What you should do: Set down, please, exactly the lines below that run from the line with "replied s t (dmpMsg mb 0x0902" to the line with "regField v 0x110000", both lines included.

Source information:
——————————

/-- The firmware messages write, verify and name slots; activation stops fetching, and ends
with new firmware and status 0, with E_ACT_BUSY, or with the previous slot and
E_FW_ACTIVATE_FAIL (R455, R456). -/
def Sys2Proof.Claims.firmwareCommands : Prop :=
  (∀ (mb : Mb) (m : Msg) (s : State),
    let b := m.body
    let n := le b 0 1
    n < 2 →
    (∀ host : HostRead, let r := { dmpMsg mb 0x0900 m with host }
      served s r → zeroes b 1 3 = true → zeroes b 20 4 = true → le b 16 4 ≤ 1048576 →
      le b 4 4 + le b 16 4 ≤ 25165824 →
      (n = s.herder.slot → ∃ t, exec (.fwWrite mb m host) s = .next t ∧ replied s t r 0x0F10 [] id) ∧
      (n ≠ s.herder.slot → host = none → ∃ t, exec (.fwWrite mb m host) s = .next t ∧
        replied s t r 0x0F06 [] (fun u => kennelError u 0)) ∧
      (∀ data, n ≠ s.herder.slot → host = some data → le b 16 4 ≤ data.length →
        ∃ t, exec (.fwWrite mb m host) s = .next t ∧ replied s t r 0 [] (fun u => { u with
          herder := { u.herder with
            slotA := if n = 0 then u.herder.slotA.write (le b 4 4) (data.take (le b 16 4)) else u.herder.slotA
            slotB := if n = 1 then u.herder.slotB.write (le b 4 4) (data.take (le b 16 4)) else u.herder.slotB
            verified := u.herder.verified &&& ~~~(BitVec.ofNat 2 (2 ^ n)) } }))) ∧
    (served s (dmpMsg mb 0x0901 m) → zeroes b 1 7 = true →
      ∃ t, exec (.fwVerify mb m) s = .next t ∧
        match fwFault s 0 (slotStore s n) with
        | some e => replied s t (dmpMsg mb 0x0901 m) (if e = 5 then 0x0F12 else 0x0F11) [] id
        | none => replied s t (dmpMsg mb 0x0901 m) 0 (versionBody (stepping s) (slotHeader s n) n) (fun u => setVerified u n true)) ∧
    (served s (dmpMsg mb 0x0903 m) → zeroes b 1 7 = true →
      (s.herder.verified.getLsbD n = true → n ≠ s.herder.slot → ∃ t, exec (.fwSetBoot mb m) s = .next t ∧
        replied s t (dmpMsg mb 0x0903 m) 0 [] (fun u => { u with herder := { u.herder with bootSlot := n } })) ∧
      (s.herder.verified.getLsbD n = false ∨ n = s.herder.slot → ∃ t, exec (.fwSetBoot mb m) s = .next t ∧
        replied s t (dmpMsg mb 0x0903 m) 0x0F10 [] id)) ∧
    (served s (dmpMsg mb 0x0902 m) → le b 1 1 < 2 → zeroes b 2 2 = true →
      (s.herder.verified.getLsbD n = true → n ≠ s.herder.slot →
        ∃ t u, exec (.fwActivate mb m) s = .next t ∧ atHerder s u (dmpMsg mb 0x0902 m) ∧
          let v := { u with
            power := { u.power with fetchStopped := true }
            herder := { u.herder with act := some {
              slot := n, force := le b 1 1 == 1, previous := s.herder.slot, header := s.herder.header,
              runtime := s.herder.runtime, boot := s.herder.bootSlot } } }
          mbBusy v (mbNum mb) = true ∧
          t = if le b 1 1 = 1 then u.kennels.foldl (fun x e => resetKennelWqs x e.1) v else v) ∧
      (s.herder.verified.getLsbD n = false ∨ n = s.herder.slot → ∃ t, exec (.fwActivate mb m) s = .next t ∧
        replied s t (dmpMsg mb 0x0902 m) 0x0F10 [] id))) ∧
  (∀ (a : Activation) (s : State), s.herder.act = some a → fatal s = false →
    (∀ runtime : Bytes, a.restarted = false → drained s = true →
      ∃ t, exec (.fwActivateDrainDone runtime) s = .next t ∧ ready t = false ∧
        t.herder.act = some { a with restarted := true } ∧
        t = { s with regs := t.regs, herder := t.herder } ∧
        match fwFault s 0 (slotStore s a.slot) with
        | some e => regField t 0x110000 16 8 = e ∧ t.herder.bootSlot = s.herder.bootSlot
        | none => t.herder.bootSlot = a.slot ∧ t.herder.slot = a.slot ∧ t.herder.runtime = runtime ∧
            t.herder.header = (slotStore s a.slot).take 256 ∧ regField t 0x110000 8 4 = 1) ∧
    (a.restarted = false → a.force = false → drained s = false → s.herder.held = [] → noDoors s →
      exec .fwActivateTimeout s = .next (dmpReply { s with
        herder := { s.herder with act := none }
        power := { s.power with fetchStopped := devErr s || decide (2 ≤ pState s) } } 256 0x0F13 [])) ∧
    (a.restarted = true → ready s = false → s.herder.held = [] → noDoors s →
      ∃ t v, exec .fwReadyTimeout s = .next t ∧ t = dmpReply v 256 0x0F14 [] ∧ ready v = true ∧
        v.herder.act = none ∧ v.herder.bootSlot = a.boot ∧ v.herder.runtime = a.runtime ∧
        v.herder.slot = (if a.previous < 2 then a.previous else 2) ∧
        v = { s with regs := v.regs, free := v.free, herder := v.herder, power := v.power }) ∧
    (∀ env : BootEnv, a.restarted = true → s.herder.slot = a.slot → s.herder.held = [] → noDoors s →
      ∃ t v, exec (.boot env) s = .next t ∧ t = dmpReply v 256 0 [] ∧ ready v = true ∧
        regField v 0x110000 8 4 = 4 ∧ v.herder.act = none ∧
        v.power = { s.power with fetchStopped := devErr s || decide (2 ≤ pState s) } ∧
        v = { s with regs := v.regs, free := v.free, herder := v.herder, power := v.power }))

def Obligations.BootsAndFirmware : Prop := bootRates ∧ bootCommand ∧ firmwareCommands

/-- Gating and waking of units and Packs are counted (R21 to R25, R491); the clock follows its
limits (R492); PMB_ALERT reads the regulators (R536); the TAP takes an instruction (R542). -/
def Sys2Proof.Claims.powerCommands : Prop :=
  (∀ (u : UnitId) (s : State),
    (mayGate s u = true → ∃ t, exec (.unitClockGate u false) s = .next t ∧ counted s t 0x130050 1 ∧
      t = { s with regs := t.regs, power := { s.power with gated := s.power.gated ++ [u] } }) ∧
    exec (.unitClockGate u true) s = .next s ∧
    (unitGated s u = true → pState s < 2 →
      let v := { s with power := { s.power with gated := s.power.gated.filter (fun g => !decide (g = u)) } }
      ∃ t r, exec (.unitWake u) s = .next t ∧ counted s r 0x130054 1 ∧ r = { v with regs := r.regs } ∧
        (∀ o, o ≠ 0x130054 → regVal r o = regVal s o) ∧
        (u = .dge → t = dgeRun r) ∧ (u = .shc → t = shcGoOn r) ∧
        (∀ h : Fin 128, u = .hound h → s.power.pllOff.contains (h.val / 16) = true →
          t.power.pllOff.contains (h.val / 16) = false ∧ (regVal t (0x130010 + 4 * (h.val / 16))).testBit 12 = true) ∧
        (∀ h : Fin 128, u = .hound h → s.power.pllOff.contains (h.val / 16) = false → t = r) ∧
        ((∀ h : Fin 128, u ≠ .hound h) → u ≠ .dge → u ≠ .shc → t = r))) ∧
  (∀ (p : Fin 8) (s : State), pState s = 0 → regField s 0x130008 16 16 ≠ 0 → p.val ∉ s.power.pllOff →
    (∀ u ∈ packUnits p.val, unitGated s u = true ∧ exempt s u = false) →
    ∃ t, exec (.packPllStop p) s = .next t ∧ (regVal t (0x130010 + 4 * p.val)).testBit 12 = false ∧
      t = { s with regs := t.regs, power := { s.power with pllOff := s.power.pllOff ++ [p.val] } }) ∧
  (∀ (mA mW : Nat) (temp16 : Int) (s : State), pState s < 2 → ready s = true →
    let all (t : State) (mhz : Nat) : Prop := ∀ p, p < 8 → regField t (0x130010 + 4 * p) 0 12 = mhz
    (overLimit mA mW temp16 = true → 2000 < hclk s → ∃ t, exec (.powerLimitCheck mA mW temp16) s = .next t ∧
      all t (hclk s - 100) ∧ counted s t 0x130058 1 ∧ t.pins.alertLow = true ∧
      (regVal t 0x130004).testBit 4 = true ∧ (regVal t 0x130004).testBit 3 = (regVal s 0x130004).testBit 3) ∧
    (overLimit mA mW temp16 = true → hclk s = 2000 → s.power.overTicks < 98 →
      exec (.powerLimitCheck mA mW temp16) s = .next { s with
        power := { s.power with overTicks := s.power.overTicks + 1, calmTicks := 0 }
        pins := { s.pins with alertLow := true } }) ∧
    (overLimit mA mW temp16 = true → hclk s = 2000 → s.power.overTicks = 99 →
      ∃ t, exec (.powerLimitCheck mA mW temp16) s = .next t ∧ all t 1900 ∧ counted s t 0x130058 1 ∧
        (regVal t 0x130004).testBit 3 = true ∧ evtPending t 1 = true) ∧
    (overLimit mA mW temp16 = false → wellBelow mA mW temp16 = true → s.power.calmTicks % 100 = 99 →
      hclk s + 100 ≤ hclkMax s → ∃ t, exec (.powerLimitCheck mA mW temp16) s = .next t ∧
        all t (hclk s + 100) ∧ t.pins.alertLow = false ∧ t.power.overTicks = 0) ∧
    (overLimit mA mW temp16 = false → wellBelow mA mW temp16 = false → hclkMax s < hclk s →
      ∃ t, exec (.powerLimitCheck mA mW temp16) s = .next t ∧ all t (hclk s - 100) ∧
        t.power.overTicks = 0 ∧ t.power.calmTicks = 0)) ∧
  (∀ (words : List (Option (BitVec 16))) (s : State), ready s = true → fatal s = false → devErr s = false →
    let b := envStatus s.herder.env words
    (envAlarm b = false → exec (.pmbAlert words) s = .next { s with herder := { s.herder with env := b } }) ∧
    (envAlarm b = true → ∃ t, exec (.pmbAlert words) s = .next t ∧ t.herder.env = b ∧ deviceFailed s t 8)) ∧
  (∀ (ir : BitVec 8) (released : Bool) (s : State),
    let c := Config.tapCode ir.toNat
    let taken := if ir = 0xFF then 0 else if c = 1 ∨ c = 2 then c
      else if 3 ≤ c ∧ c ≤ 5 ∧ s.pins.perst = true ∧ released = false then c else 0
    exec (.tapInstruction ir released) s = .next { s with
      pins := { s.pins with tapIr := taken }
      out := s.out ++ (if taken = 1 then [.tap 0x17740A6B] else if taken = 0 then [.tap 0] else []) })

/-- The commands of PWR_ENTER, with the state that each names. -/
def Sys2Proof.Claims.enterCmd (n : Nat) (mb : Mb) (m : Msg) (c : Instr) : Prop :=
  (n = 0 ∧ c = .pwrExit mb m) ∨ (n = 1 ∧ c = .pwrEnterP1 mb m) ∨ (n = 2 ∧ c = .pwrEnterP2 mb m) ∨
  (n = 3 ∧ c = .pwrEnterP3 mb m) ∨ (n = 4 ∧ c = .pwrEnterP4 mb m)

——————————

Response to the exercise:
        replied s t (dmpMsg mb 0x0902 m) 0x0F10 [] id))) ∧
  (∀ (a : Activation) (s : State), s.herder.act = some a → fatal s = false →
    (∀ runtime : Bytes, a.restarted = false → drained s = true →
      ∃ t, exec (.fwActivateDrainDone runtime) s = .next t ∧ ready t = false ∧
        t.herder.act = some { a with restarted := true } ∧
        t = { s with regs := t.regs, herder := t.herder } ∧
        match fwFault s 0 (slotStore s a.slot) with
        | some e => regField t 0x110000 16 8 = e ∧ t.herder.bootSlot = s.herder.bootSlot
        | none => t.herder.bootSlot = a.slot ∧ t.herder.slot = a.slot ∧ t.herder.runtime = runtime ∧
            t.herder.header = (slotStore s a.slot).take 256 ∧ regField t 0x110000 8 4 = 1) ∧
    (a.restarted = false → a.force = false → drained s = false → s.herder.held = [] → noDoors s →
      exec .fwActivateTimeout s = .next (dmpReply { s with
        herder := { s.herder with act := none }
        power := { s.power with fetchStopped := devErr s || decide (2 ≤ pState s) } } 256 0x0F13 [])) ∧
    (a.restarted = true → ready s = false → s.herder.held = [] → noDoors s →
      ∃ t v, exec .fwReadyTimeout s = .next t ∧ t = dmpReply v 256 0x0F14 [] ∧ ready v = true ∧
        v.herder.act = none ∧ v.herder.bootSlot = a.boot ∧ v.herder.runtime = a.runtime ∧
        v.herder.slot = (if a.previous < 2 then a.previous else 2) ∧
        v = { s with regs := v.regs, free := v.free, herder := v.herder, power := v.power }) ∧
    (∀ env : BootEnv, a.restarted = true → s.herder.slot = a.slot → s.herder.held = [] → noDoors s →
      ∃ t v, exec (.boot env) s = .next t ∧ t = dmpReply v 256 0 [] ∧ ready v = true ∧
        regField v 0x110000 8 4 = 4 ∧ v.herder.act = none ∧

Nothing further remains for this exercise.